## WHAT TO DO
In the data that follows, every line containing the word "variant" should be returned.

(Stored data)
BEGIN

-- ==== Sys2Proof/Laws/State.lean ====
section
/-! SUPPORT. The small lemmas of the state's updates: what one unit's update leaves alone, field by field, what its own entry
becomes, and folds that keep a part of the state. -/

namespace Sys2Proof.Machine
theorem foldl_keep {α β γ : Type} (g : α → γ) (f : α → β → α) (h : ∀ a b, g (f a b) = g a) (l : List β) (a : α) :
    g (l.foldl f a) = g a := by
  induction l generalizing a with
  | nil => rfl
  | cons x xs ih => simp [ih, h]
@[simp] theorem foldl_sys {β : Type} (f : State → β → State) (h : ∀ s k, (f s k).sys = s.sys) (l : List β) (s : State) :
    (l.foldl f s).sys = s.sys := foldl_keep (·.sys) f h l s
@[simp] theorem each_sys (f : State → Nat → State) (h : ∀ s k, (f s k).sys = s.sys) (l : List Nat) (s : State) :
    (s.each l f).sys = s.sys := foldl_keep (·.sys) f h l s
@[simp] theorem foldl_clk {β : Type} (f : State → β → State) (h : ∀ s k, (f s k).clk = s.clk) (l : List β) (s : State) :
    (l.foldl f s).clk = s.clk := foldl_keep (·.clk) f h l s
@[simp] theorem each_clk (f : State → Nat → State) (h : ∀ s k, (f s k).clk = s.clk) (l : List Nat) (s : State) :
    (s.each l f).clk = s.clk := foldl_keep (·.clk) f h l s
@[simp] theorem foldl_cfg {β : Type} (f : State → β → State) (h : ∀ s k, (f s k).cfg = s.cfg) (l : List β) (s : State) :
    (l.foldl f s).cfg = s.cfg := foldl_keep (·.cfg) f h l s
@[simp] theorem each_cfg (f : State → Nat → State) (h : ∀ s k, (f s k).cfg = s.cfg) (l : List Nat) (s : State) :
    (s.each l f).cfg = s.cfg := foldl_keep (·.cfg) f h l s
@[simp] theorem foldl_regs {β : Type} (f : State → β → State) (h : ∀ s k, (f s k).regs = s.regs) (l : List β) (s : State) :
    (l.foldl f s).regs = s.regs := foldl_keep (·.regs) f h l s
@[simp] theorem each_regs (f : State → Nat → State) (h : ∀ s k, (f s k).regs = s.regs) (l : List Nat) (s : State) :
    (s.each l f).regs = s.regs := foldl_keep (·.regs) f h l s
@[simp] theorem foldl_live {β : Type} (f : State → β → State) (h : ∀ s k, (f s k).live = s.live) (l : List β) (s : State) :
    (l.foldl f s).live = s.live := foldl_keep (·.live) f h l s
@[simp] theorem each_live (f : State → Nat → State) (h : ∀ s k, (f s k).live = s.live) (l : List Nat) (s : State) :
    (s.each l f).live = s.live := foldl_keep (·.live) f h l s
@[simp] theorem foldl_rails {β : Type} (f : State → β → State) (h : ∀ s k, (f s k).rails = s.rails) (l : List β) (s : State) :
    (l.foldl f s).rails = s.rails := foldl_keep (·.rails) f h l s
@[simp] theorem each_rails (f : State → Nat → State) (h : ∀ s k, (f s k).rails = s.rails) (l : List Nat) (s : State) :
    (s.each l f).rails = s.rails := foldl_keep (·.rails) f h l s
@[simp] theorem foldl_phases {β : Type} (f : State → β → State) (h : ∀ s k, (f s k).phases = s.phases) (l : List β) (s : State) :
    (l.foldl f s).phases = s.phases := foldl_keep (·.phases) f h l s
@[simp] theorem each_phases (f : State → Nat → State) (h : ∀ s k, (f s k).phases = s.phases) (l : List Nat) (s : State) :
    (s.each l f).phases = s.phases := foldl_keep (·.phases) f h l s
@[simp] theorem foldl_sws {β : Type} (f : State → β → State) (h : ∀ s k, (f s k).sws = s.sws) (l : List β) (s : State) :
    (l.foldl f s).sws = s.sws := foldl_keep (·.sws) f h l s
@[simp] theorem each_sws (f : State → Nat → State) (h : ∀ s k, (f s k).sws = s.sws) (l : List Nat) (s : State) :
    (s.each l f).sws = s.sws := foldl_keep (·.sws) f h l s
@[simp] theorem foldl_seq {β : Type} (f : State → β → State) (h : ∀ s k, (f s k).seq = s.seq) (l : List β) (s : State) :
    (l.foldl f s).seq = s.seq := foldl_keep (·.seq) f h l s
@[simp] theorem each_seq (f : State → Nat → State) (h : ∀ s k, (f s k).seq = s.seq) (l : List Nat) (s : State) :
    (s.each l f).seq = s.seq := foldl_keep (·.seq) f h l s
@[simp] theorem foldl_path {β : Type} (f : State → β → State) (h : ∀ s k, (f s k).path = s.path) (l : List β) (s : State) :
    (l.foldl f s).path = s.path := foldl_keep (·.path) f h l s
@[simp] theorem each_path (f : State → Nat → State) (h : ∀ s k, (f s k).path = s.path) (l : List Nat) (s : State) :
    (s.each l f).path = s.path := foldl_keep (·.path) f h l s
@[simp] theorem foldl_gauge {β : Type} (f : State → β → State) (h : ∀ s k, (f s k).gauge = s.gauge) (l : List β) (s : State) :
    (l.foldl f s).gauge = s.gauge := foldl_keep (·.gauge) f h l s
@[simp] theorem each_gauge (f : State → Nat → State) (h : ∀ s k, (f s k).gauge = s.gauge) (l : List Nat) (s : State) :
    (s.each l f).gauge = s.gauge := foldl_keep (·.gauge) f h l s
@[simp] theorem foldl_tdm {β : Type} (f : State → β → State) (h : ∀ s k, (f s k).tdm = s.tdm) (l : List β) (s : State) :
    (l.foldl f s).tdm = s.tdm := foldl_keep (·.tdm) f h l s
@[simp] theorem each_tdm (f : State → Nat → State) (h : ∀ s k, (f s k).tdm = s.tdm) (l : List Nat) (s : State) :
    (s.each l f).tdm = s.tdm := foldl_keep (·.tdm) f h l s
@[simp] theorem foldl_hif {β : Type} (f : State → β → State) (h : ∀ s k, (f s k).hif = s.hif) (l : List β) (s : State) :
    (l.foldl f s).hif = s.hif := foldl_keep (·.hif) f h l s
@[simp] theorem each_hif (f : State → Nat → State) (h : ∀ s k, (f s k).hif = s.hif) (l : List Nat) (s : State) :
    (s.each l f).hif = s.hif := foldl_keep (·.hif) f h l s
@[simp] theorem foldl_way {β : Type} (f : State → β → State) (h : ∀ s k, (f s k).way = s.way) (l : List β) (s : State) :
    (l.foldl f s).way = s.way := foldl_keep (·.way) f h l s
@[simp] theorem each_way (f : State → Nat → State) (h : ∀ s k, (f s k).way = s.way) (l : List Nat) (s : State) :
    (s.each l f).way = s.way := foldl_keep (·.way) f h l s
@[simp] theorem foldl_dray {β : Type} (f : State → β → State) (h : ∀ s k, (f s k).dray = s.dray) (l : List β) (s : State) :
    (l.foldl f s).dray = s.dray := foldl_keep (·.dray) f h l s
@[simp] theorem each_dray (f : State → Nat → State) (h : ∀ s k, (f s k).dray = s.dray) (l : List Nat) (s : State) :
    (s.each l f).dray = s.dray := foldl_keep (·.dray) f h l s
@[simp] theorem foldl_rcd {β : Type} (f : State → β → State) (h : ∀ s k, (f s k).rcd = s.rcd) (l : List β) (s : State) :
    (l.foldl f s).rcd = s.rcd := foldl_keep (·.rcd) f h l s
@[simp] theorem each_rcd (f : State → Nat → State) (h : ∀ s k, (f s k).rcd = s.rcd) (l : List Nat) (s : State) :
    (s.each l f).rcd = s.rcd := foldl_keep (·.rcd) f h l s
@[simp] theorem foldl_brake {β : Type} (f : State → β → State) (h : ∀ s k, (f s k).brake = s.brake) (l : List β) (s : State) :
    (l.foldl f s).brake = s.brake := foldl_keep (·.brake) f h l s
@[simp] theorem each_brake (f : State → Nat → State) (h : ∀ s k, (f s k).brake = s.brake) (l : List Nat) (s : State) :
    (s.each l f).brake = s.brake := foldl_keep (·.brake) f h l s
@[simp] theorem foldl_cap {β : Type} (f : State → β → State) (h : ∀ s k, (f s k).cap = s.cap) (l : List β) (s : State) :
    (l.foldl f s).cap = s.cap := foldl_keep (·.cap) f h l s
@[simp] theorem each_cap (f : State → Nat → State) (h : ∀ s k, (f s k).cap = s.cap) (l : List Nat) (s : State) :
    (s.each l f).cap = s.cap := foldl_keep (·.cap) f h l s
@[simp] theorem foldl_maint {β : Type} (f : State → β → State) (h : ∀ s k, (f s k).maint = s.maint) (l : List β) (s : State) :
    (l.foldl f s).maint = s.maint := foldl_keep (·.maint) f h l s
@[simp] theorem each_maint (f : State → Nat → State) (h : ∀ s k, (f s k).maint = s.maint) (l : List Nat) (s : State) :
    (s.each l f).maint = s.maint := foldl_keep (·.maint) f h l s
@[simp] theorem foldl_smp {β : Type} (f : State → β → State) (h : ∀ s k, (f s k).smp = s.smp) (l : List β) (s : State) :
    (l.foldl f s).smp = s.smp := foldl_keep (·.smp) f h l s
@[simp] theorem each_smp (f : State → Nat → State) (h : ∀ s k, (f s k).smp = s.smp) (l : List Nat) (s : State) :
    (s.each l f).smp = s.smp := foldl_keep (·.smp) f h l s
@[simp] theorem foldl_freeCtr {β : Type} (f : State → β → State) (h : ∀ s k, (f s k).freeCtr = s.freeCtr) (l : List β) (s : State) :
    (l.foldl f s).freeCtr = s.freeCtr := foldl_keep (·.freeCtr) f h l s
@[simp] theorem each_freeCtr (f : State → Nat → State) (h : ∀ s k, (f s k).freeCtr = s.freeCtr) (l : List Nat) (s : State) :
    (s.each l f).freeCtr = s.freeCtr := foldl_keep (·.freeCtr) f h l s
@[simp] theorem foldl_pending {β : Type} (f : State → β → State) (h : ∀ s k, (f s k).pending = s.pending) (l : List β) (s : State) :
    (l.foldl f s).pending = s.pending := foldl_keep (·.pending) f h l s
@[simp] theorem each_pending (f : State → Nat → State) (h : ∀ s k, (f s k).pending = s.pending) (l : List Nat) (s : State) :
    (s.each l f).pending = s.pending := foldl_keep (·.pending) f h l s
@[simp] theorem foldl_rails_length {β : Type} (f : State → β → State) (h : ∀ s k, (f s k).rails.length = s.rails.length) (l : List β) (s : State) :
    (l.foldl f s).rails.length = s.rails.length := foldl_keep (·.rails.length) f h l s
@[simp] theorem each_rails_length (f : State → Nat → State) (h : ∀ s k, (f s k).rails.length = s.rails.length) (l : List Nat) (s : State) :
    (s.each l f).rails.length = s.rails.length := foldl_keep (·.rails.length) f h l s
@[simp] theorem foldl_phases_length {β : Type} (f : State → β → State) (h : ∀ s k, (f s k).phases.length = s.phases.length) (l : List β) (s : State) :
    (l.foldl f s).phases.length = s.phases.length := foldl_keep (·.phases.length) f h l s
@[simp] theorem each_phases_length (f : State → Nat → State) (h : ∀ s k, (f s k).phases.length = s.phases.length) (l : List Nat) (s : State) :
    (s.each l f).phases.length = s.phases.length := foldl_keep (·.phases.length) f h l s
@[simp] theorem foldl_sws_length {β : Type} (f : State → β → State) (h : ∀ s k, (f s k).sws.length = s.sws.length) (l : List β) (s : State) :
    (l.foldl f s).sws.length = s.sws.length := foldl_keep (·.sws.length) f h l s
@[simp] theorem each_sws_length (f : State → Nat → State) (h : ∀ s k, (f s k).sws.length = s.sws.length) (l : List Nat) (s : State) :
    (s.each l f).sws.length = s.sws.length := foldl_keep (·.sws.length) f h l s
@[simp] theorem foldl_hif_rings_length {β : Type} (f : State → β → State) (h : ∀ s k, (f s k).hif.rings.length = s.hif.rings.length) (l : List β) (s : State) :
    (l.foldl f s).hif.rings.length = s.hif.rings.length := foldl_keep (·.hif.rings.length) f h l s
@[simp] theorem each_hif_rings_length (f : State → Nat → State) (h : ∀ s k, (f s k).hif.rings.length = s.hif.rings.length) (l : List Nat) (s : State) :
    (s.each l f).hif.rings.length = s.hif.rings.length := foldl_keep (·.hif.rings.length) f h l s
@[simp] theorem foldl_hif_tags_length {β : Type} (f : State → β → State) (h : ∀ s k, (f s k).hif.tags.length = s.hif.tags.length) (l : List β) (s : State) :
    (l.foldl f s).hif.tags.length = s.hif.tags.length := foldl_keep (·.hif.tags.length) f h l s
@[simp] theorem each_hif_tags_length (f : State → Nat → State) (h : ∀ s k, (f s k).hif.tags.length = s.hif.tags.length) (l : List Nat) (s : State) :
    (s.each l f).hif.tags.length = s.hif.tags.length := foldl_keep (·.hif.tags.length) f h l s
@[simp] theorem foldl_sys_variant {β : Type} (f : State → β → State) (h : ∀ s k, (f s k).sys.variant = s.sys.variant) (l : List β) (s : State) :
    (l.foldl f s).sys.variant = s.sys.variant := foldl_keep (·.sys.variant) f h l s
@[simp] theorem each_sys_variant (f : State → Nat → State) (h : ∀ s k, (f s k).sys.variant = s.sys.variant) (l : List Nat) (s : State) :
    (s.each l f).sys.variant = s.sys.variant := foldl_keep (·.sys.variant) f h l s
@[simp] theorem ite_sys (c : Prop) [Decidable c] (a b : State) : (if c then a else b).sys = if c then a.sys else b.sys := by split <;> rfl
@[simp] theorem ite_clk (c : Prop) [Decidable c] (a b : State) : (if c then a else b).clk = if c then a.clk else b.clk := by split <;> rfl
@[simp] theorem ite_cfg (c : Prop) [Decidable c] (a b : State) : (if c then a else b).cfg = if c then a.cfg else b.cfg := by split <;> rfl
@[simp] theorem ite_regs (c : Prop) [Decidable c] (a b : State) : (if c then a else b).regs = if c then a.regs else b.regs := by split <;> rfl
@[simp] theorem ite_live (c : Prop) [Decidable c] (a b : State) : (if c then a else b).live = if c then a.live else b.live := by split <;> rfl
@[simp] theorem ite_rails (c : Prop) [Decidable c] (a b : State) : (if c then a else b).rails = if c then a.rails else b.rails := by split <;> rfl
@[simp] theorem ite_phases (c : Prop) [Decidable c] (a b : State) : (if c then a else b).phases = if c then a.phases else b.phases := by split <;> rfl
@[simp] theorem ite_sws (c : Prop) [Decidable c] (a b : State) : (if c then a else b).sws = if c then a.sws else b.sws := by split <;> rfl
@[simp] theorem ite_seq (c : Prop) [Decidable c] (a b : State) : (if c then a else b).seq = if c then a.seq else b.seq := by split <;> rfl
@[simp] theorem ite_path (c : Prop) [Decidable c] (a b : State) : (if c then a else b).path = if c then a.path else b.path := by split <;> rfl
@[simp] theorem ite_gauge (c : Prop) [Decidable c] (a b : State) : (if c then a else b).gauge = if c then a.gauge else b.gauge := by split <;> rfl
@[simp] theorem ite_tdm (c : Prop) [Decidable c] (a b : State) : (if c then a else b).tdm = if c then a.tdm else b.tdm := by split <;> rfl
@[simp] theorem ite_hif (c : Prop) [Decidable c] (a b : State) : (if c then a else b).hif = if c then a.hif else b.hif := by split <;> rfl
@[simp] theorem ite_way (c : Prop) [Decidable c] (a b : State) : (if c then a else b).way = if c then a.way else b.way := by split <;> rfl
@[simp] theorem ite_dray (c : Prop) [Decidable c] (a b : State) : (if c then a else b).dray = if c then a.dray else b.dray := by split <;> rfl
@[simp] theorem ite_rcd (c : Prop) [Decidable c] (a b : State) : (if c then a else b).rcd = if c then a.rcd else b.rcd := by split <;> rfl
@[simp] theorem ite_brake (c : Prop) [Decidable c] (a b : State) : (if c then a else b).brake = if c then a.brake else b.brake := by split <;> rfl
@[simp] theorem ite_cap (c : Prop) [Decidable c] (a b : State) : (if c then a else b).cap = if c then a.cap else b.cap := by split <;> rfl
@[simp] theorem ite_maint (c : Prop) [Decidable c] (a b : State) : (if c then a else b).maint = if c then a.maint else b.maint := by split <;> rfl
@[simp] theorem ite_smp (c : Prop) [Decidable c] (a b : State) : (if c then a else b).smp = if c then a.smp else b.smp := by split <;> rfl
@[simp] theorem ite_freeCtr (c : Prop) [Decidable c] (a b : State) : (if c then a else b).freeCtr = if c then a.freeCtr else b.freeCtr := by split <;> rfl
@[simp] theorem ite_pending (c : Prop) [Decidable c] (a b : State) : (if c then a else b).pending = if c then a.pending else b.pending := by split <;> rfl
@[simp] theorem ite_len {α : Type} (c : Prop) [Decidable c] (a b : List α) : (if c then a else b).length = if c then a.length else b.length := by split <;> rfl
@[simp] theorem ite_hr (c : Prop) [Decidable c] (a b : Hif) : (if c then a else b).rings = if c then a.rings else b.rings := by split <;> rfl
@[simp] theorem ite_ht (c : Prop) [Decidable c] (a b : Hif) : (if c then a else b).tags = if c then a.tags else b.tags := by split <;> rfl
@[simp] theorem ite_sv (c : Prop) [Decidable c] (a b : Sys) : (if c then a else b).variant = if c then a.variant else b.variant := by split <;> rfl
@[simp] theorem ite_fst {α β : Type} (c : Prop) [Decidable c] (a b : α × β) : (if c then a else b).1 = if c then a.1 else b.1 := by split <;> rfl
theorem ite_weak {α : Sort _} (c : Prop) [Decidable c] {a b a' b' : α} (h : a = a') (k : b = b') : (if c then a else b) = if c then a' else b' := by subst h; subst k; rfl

END

## OUTPUT
@[simp] theorem foldl_sys_variant {β : Type} (f : State → β → State) (h : ∀ s k, (f s k).sys.variant = s.sys.variant) (l : List β) (s : State) :
    (l.foldl f s).sys.variant = s.sys.variant := foldl_keep (·.sys.variant) f h l s
@[simp] theorem each_sys_variant (f : State → Nat → State) (h : ∀ s k, (f s k).sys.variant = s.sys.variant) (l : List Nat) (s : State) :
    (s.each l f).sys.variant = s.sys.variant := foldl_keep (·.sys.variant) f h l s
@[simp] theorem ite_sv (c : Prop) [Decidable c] (a b : Sys) : (if c then a else b).variant = if c then a.variant else b.variant := by split <;> rfl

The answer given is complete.